Is CARBON Hard or Soft?
	Diamonds are made of carbon. They are among the hardest of materials and are used to cut glass and steel. Graphite is also a form of the element carbon. It rubs off easily on paper, which is why we use it to make pencil leads.If diamonds and graphite are made out of the same element, why do they look so different and behave so differently? Take a closer look: Above is a drawing of the crystalline structure of a diamond. The spheres represent carbon atoms; the lines connecting the atoms represent chemical bonds. Each carbon atom is at the center of a four-sided pyramid, or tetrahedron, formed by the neighboring carbon atoms to which it is bonded. Above is a drawing of a graphite crystal.
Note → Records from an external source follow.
/-- R79, R80, R86, R95, R101: an operation that does not end in time counts against its die and raises TIMEOUT: a program's page, an
erase and a read's envelope end with status TIMEOUT, the blocks of that erase are incomplete, a ledger program leaves the erase without
entries, and the die waits for RESET LUN; at the third in a row, or where a reset itself does not end, the die enters FAULT with its
cause. R96, R110, R302: an operation that the guard held for its whole wait completes WRITE_GUARDED, a recovery erase waits in the set that
TRAIN left, a rebuild's has no limit. R76: WP# follows the route's state. R94, R95: a temperature read that falls due waits for its die
and the bus, or takes the junction temperature. -/
def Obligations.TimeoutsGuardAndTemperaturesAct : Prop :=
  (∀ (s : State) (r d k n : Nat), r < 32 → d < 16 → k = dieKey r d → n = s.getF (F.RT_DIE_TIMEOUTS r d) → s.modeNow ≠ 10 →
     (s.die k).tempRun = none → s.resetRuns k = false → s.timerRuns k = true →
     (∀ o id e, (s.die k).op = some o → s.desc? id = some e → e.status = none → e.bufferFault = false → n < 2 →
       (∀ page data, s.dieSt k = 5 → o.cls = 2 → o.purpose = [.progDesc id] → e.op = 0x04 → e.pages = [(page, data)] →
         ∃ t, exec (.dieOpTimeout r d) s = .next t ∧ t.getF (F.RT_DIE_TIMEOUTS r d) = n + 1 ∧ t.getF (F.RT_EVENT_TIMEOUT r) = 1 ∧
           t.ended id St.timeout e.count ∧ (t.die k).op = none ∧ (t.die k).want = some .reset) ∧
       (s.dieSt k = 6 → o.cls = 3 → o.step = 2 → o.purpose = [.eraseDesc id] →
         ∃ t, exec (.dieOpTimeout r d) s = .next t ∧ t.getF (F.RT_DIE_TIMEOUTS r d) = n + 1 ∧ t.getF (F.RT_EVENT_TIMEOUT r) = 1 ∧
           t.ended id St.timeout 0 ∧ (t.die k).op = none ∧ (t.die k).want = some .reset ∧
           (s.seq.incomplete.length + o.pages.length ≤ 1024 → ∀ p ∈ o.pages, blockKey (addrDie p) (addrBlock p) ∈ t.seq.incomplete)) ∧
       (∀ i j, s.dieSt k = 2 → o.cls = 1 → o.jobs = [i] → (s.die k).next = none → s.job? i = some j → j.dest = .desc id 0 →
         e.op = 0x01 → e.started = true → e.results = [none] →
         ∃ t, exec (.dieOpTimeout r d) s = .next t ∧ t.getF (F.RT_DIE_TIMEOUTS r d) = n + 1 ∧ t.getF (F.RT_EVENT_TIMEOUT r) = 1 ∧
           t.ended id St.timeout 0 ∧ (t.die k).op = none ∧ (t.die k).want = some .reset)) ∧
     (∀ o, (s.die k).op = some o → s.dieSt k = 6 → o.cls = 3 → o.step = 1 ∨ o.step = 3 → n < 2 →
       ∃ t, exec (.dieOpTimeout r d) s = .next t ∧ t.getF (F.RT_DIE_TIMEOUTS r d) = n + 1 ∧ t.getF (F.RT_EVENT_TIMEOUT r) = 1 ∧
         (t.die k).op = some { o with noLedger := true, running := false } ∧ (t.die k).ledger.lost = true ∧
         t.getF F.FI_REC_EVENT_LEDGER_LOST = 1 ∧ (t.die k).want = some .reset) ∧
     (∀ o id e page data, (s.die k).op = some o → s.dieSt k = 5 → o.cls = 2 → o.purpose = [.progDesc id] → s.desc? id = some e →
       e.status = none → e.bufferFault = false → e.op = 0x04 → e.pages = [(page, data)] → (s.die k).held = none → s.waitingFor k = [] →
       2 ≤ n → n < 255 → ∃ t, exec (.dieOpTimeout r d) s = .next t ∧ t.ended id St.timeout e.count ∧ t.dieSt k = 8 ∧
         t.getF (F.RT_DIE_TIMEOUTS r d) = n + 1 ∧ t.getF (F.RT_DIE_FAULT_CAUSE r d) = 3 ∧ t.getF (F.RT_EVENT_DIE_FAULT r) = 1)) ∧
  (∀ (s : State) (r d k : Nat), r < 32 → d < 16 → k = dieKey r d → s.modeNow ≠ 10 → (s.die k).tempRun = none →
     (s.resetRuns k = true ∨ (s.timerRuns k = true ∧ s.dieSt k = 7)) → (s.die k).next = none → (s.die k).held = none →
     s.waitingFor k = [] →
     ((s.die k).op = none → ∃ t, exec (.dieOpTimeout r d) s = .next t ∧ t.dieSt k = 8 ∧ t.getF (F.RT_DIE_FAULT_CAUSE r d) = 1 ∧
       t.getF (F.RT_DIE_TIMEOUTS r d) = satInc 8 (s.getF (F.RT_DIE_TIMEOUTS r d)) ∧ t.getF (F.RT_EVENT_TIMEOUT r) = 1 ∧
       t.getF (F.RT_EVENT_DIE_FAULT r) = 1 ∧ ((s.route r).train = 3 → k ∈ (t.route r).resetBad)) ∧
     (∀ o id e, (s.die k).op = some o → o.cls = 3 → o.running = false → o.purpose = [.eraseDesc id] → s.desc? id = some e →
       e.status = none → e.bufferFault = false → ∃ t, exec (.dieOpTimeout r d) s = .next t ∧ t.dieSt k = 8 ∧
       t.getF (F.RT_DIE_FAULT_CAUSE r d) = 1 ∧ t.ended id (o.eraseStatus St.timeout) (b2n (o.eraseStatus St.timeout = St.ok)))) ∧
  (∀ (s : State) (r d k : Nat) (p1 : Byte), r < 32 → d < 16 → k = dieKey r d → s.timerRuns k = true → s.dieSt k = 7 →
     (s.die k).tempRun = some p1 → s.resetRuns k = false → s.getF (F.RT_DIE_TIMEOUTS r d) < 2 →
     ∃ t, exec (.dieOpTimeout r d) s = .next t ∧ t.getF (F.RT_DIE_TIMEOUTS r d) = s.getF (F.RT_DIE_TIMEOUTS r d) + 1 ∧
       t.getF (F.RT_EVENT_TIMEOUT r) = 1 ∧ (t.die k).tempRun = none ∧ (t.die k).temp = (s.die k).temp ∧ (t.die k).op = none ∧
       t.seq.waiting = s.seq.waiting ++ (s.die k).op.toList ∧ (t.die k).want = some .reset) ∧
  (∀ (s : State) (o : DieOp), (s.seq.waiting.find? (·.id = o.id)) = some o → o.guardWait = true → s.guardHolds (o.die / 16) = true →
     s.issues = true →
     (o.origin = .rebuild → exec (.guardWaitExpiry o.id) s = .next s) ∧
     (o.origin ≠ .rebuild → .eraseGuarded ∈ o.purpose → ∃ t, exec (.guardWaitExpiry o.id) s = .next t ∧
       (∀ x ∈ t.seq.waiting, x.id ≠ o.id) ∧ (∀ p ∈ o.pages, blockKey (addrDie p) (addrBlock p) ∈ t.seq.fromTrain) ∧
       Frame (may [.flash]) s t) ∧
     (∀ id e, o.origin ≠ .rebuild → o.purpose = [.eraseDesc id] ∨ (o.purpose = [.progDesc id] ∧ e.pages ≠ []) → s.desc? id = some e →
       e.status = none → e.bufferFault = false → ∃ t, exec (.guardWaitExpiry o.id) s = .next t ∧
       t.ended id St.writeGuarded (if o.purpose = [.eraseDesc id] then 0 else e.count) ∧ t.getF F.PWR_WG_EVENT_GUARDED_FAIL = 1 ∧
       (∀ x ∈ t.seq.waiting, x.id ≠ o.id))) ∧
  (∀ (s : State) (r : Nat), r < 32 →
     (s.wpAllowed r = true → ∃ t, exec (.wpDriveChange r) s = .next t ∧ t.getF (F.RT_STATUS_WP r) = 1 ∧ Frame (may [.regs 14]) s t) ∧
     (s.wpAllowed r = false → s.writesBusy r = false ∨ s.routeSt r = 0 → ∃ t, exec (.wpDriveChange r) s = .next t ∧
       t.getF (F.RT_STATUS_WP r) = 0 ∧ Frame (may [.regs 14]) s t) ∧
     (s.wpAllowed r = false → s.writesBusy r = true → s.routeSt r ≠ 0 → exec (.wpDriveChange r) s = .next s)) ∧
  (∀ (s : State) (r d k : Nat) (p1 : Byte), r < 32 → d < 16 → k = dieKey r d → s.dieOn k = true → s.routeSt r = 2 → s.tempRuns = true →
     (s.getF F.PWR_WG_CTRL_TEMP_FA ≠ 0 → ∃ t, exec (.tempReadDue r d p1) s = .next t ∧ (t.die k).tempDue = some p1 ∧
       (t.die k).temp = (s.die k).temp ∧ (t.die k).op = (s.die k).op ∧ (t.die k).want = (s.die k).want ∧ Frame (may [.flash]) s t) ∧
     (s.getF F.PWR_WG_CTRL_TEMP_FA = 0 → ∃ t, exec (.tempReadDue r d p1) s = .next t ∧ s.readingTaken t k s.junctionReading ∧
       t.out = s.out))

/-- R84, R86, R100, R110, R133, R235, R245, R273, R278, R286: a PROGRAM whose metadata is sound encodes its pages, and its first waits
for its die, or stands aside for a re-erase where its block is in the incomplete-erase set; an ERASE enters its range and waits, for its
map writes too where a layout covers the block; a die that takes no writes, or a seal, gives its status. Re-erases that TRAIN left wait
once the guard lets them; a failed buffer access completes its descriptor, an uncorrectable unit recorded. -/
def Obligations.ProgramsAndErasesAreStarted : Prop :=
  (∀ (s : State) (id n a corr : Nat) (d : Desc) (buf md : Bytes), s.ioRuns id 0x04 d → n = field d.bytes 16 4 → a = field d.bytes 8 8 →
    ((List.range n).all (metaOk d.bytes md) = false → ∃ t, exec (.program id buf md corr) s = .next t ∧ t.ended id 0x040 0 ∧
      t.getR R.MI_CNT_DRAM_CORR = s.getR R.MI_CNT_DRAM_CORR + BitVec.ofNat 32 corr ∧ Frame (may [.descs, .regs 7]) s t) ∧
    (∀ st, (List.range n).all (metaOk d.bytes md) = true → d.late = some st → ∃ t, exec (.program id buf md corr) s = .next t ∧
      t.ended id st 0 ∧ Frame (may [.descs, .regs 7]) s t) ∧
    ((List.range n).all (metaOk d.bytes md) = true → 4 ≤ n → d.late = none →
      (∀ st, s.writeDie (addrDie a) = some st → ∃ t, exec (.program id buf md corr) s = .next t ∧ t.ended id st d.count) ∧
      (s.writeDie (addrDie a) = none → s.mustReerase (s.busAddr a) = false → ∃ t o e, exec (.program id buf md corr) s = .next t ∧
        t.seq.waiting = s.seq.waiting ++ [o] ∧ o.cls = 2 ∧
        o.ord = id ∧ o.pages = [s.busAddr a] ∧ o.purpose = [.progDesc id] ∧ o.data = [pageEncode a ((List.range 4).map fun i =>
          (s.progContent d.bytes md (slice buf (4096 * i) 4096) i 0, slice buf (4096 * i) 4096))] ∧ t.desc? id = some e ∧
        e.started = true ∧ e.status = none ∧ e.pages.length = n / 4 ∧ Frame (may [.descs, .flash, .pigeonholes, .sram, .regs 7]) s t) ∧
      (s.writeDie (addrDie a) = none → s.mustReerase (s.busAddr a) = true → ∃ t o x e, exec (.program id buf md corr) s = .next t ∧
        t.seq.ahead = s.seq.ahead ++ [x] ∧ x.cls = 2 ∧ x.ord = id ∧ x.pages = [s.busAddr a] ∧ x.purpose = [.progDesc id] ∧
        t.seq.waiting = s.seq.waiting ++ [o] ∧ o.cls = 3 ∧ o.ord = (if id = 0 then o.id else id) ∧
        o.pages = [s.busAddr (mkAddr (s.logicalDie (addrDie (s.busAddr a))) (addrBlock (s.busAddr a)) 0 0)] ∧
        o.purpose = [.eraseAhead x.id] ∧ o.recovery = true ∧ t.desc? id = some e ∧ e.started = true ∧ e.status = none ∧
        e.pages.length = n / 4))) ∧
  (∀ (s : State) (id a corr : Nat) (d : Desc) (maps : List Bytes) (js : List Nat), s.ioRuns id 0x06 d → a = field d.bytes 8 8 →
    js = (List.range s.img.cfg.layouts.length).filter (s.covers maps (addrDie a) (addrBlock a)) →
    (∀ st, s.writeDie (addrDie a) = some st → ∃ t, exec (.erase id maps corr none) s = .next t ∧ t.ended id st 0 ∧
      Frame (may [.descs, .regs 7]) s t) ∧
    (s.writeDie (addrDie a) = none → s.ph.ranges.length < 8 → ∃ t o e, exec (.erase id maps corr none) s = .next t ∧
      o ∈ t.seq.waiting ∧ o.cls = 3 ∧ o.purpose = [.eraseDesc id] ∧ o.pages = [s.busAddr (mkAddr (addrDie a) (addrBlock a) 0 0)] ∧
      o.mapWait = !js.isEmpty ∧ o.rangeWait = false ∧ o.recovery = false ∧ t.ph.epoch = (s.ph.epoch + 1) % 65536 ∧
      t.ph.ranges = s.ph.ranges ++ [{ epoch := (s.ph.epoch + 1) % 65536, dies := [addrDie a], blocks := some [addrBlock a] }] ∧
      t.fi.mapWrites = s.fi.mapWrites ++ js.map (fun _ => id) ∧ t.desc? id = some e ∧ e.started = true ∧ e.status = none) ∧
    (s.writeDie (addrDie a) = none → 8 ≤ s.ph.ranges.length → ∃ t o, exec (.erase id maps corr none) s = .next t ∧
      o ∈ t.seq.waiting ∧ o.cls = 3 ∧ o.purpose = [.eraseDesc id] ∧ o.rangeWait = true ∧ t.ph.ranges = s.ph.ranges ∧
      t.getF F.MI_PH_EVENT_RANGE_WAIT = 1) ∧
    (∀ u, exec (.erase id maps corr (some u)) s = .next (s.dramUncorr u).memFatal)) ∧
  (∀ (s : State) (r : Nat), s.guardHolds r = false → s.modeNow = 4 ∨ s.modeNow = 5 ∨ s.modeNow = 11 → s.routeSt r = 2 →
    ∃ t, exec (.guardedReeraseRelease r) s = .next t ∧ t.seq.fromTrain = s.seq.fromTrain.filter (fun b => b / 65536 / 16 ≠ r) ∧
      ∀ b ∈ s.seq.fromTrain, b / 65536 / 16 = r → ∃ o ∈ t.seq.waiting, o.cls = 3 ∧ o.purpose = [.eraseGuarded] ∧ o.recovery = true ∧
        o.origin = .recovery ∧ o.pages = [s.busAddr (mkAddr (b / 65536) (b % 65536) 0 0)]) ∧
  (∀ (s : State) (id : Nat) (d : Desc) (unit : Option Nat), s.desc? id = some d → d.status = none → d.bufferFault = false →
    buffersRead d = false → s.writesOut = true → (∀ c ∈ s.so.scans, c.id ≠ id) → (∀ j ∈ s.seq.jobs, j.serves id = false) →
    (d.op = 0x03 → ∃ t, exec (.bufferFault id unit) s = .next t ∧ t.ended id 0x043 0) ∧
    (d.op ≠ 0x03 → (s.dropDescOps id).descInDie id = false → ∃ t, exec (.bufferFault id unit) s = .next t ∧
      t.ended id 0x043 (if d.op = 0x04 ∨ d.op = 0x07 then d.count else d.doneCount) ∧
      (∀ o ∈ t.seq.waiting, o ∈ s.seq.waiting ∧ .progDesc id ∉ o.purpose ∧ .eraseDesc id ∉ o.purpose)) ∧
    (d.op ≠ 0x03 → (s.dropDescOps id).descInDie id = true → unit = none → ∃ t, exec (.bufferFault id unit) s = .next t ∧
      t.desc? id = some { d with bufferFault := true } ∧ Frame (may [.descs, .flash]) s t) ∧
    (∀ u, d.op ≠ 0x03 → unit = some u → ∃ t, exec (.bufferFault id unit) s = .next t ∧ t.getF F.MI_EVENT_DRAM_UNCORR = 1 ∧
      t.getR R.MI_CNT_DRAM_UNCORR = s.getR R.MI_CNT_DRAM_UNCORR + 1 ∧ t.getR R.MI_DRAM_ERR_LO = BitVec.ofNat 32 (u / 16)))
A few carbon atoms are bonded vertically to those above and below, but most are only attached to neighbors in the same horizontal plane. Do these drawings suggest a reason why diamonds are hard while graphite breaks apart easily? The answer has to do with how the carbon is arranged in the two materials–with the materials’ structures. to try an activity that explores this idea further: Materials scientists are interested in knowing how a material’s macroscopic properties– such as hardness, resistance to extreme temperatures, electrical conductivity, and many others–are related to its atomic structure. This knowledge can be used to improve materials and develop new materials to meet specific needs.For instance, materials scientists at Lawrence Berkeley National Laboratory recently invented a new material that is harder than diamonds. It may be used as an inexpensive substitute for diamonds or to carve diamonds into intricate shapes for use in electronic devices. Scientists are also experimenting with a recently discovered carbon structure, called buckminsterfullerene (or fullerene for short, or “buckyballs” for shorter) that looks like this: The buckyball is named after Buckminster Fuller, the inventor of the geodesic dome. One of the many interesting qualities of buckyballs is that atoms of other elements can be put inside the buckyball “cage,” creating all sorts of possibilities for new materials.Studying a material’s structure often means looking at its atomic structure–how its atoms fit together and interact. The ALS allows scientists to study materials on the scale of their atomic structure. To find out how researchers are using the ALS to study materials, just click on one of the following: Kevlar–The Wonder Material Selenium: A Window On Wetlands

What’s going on inside this building?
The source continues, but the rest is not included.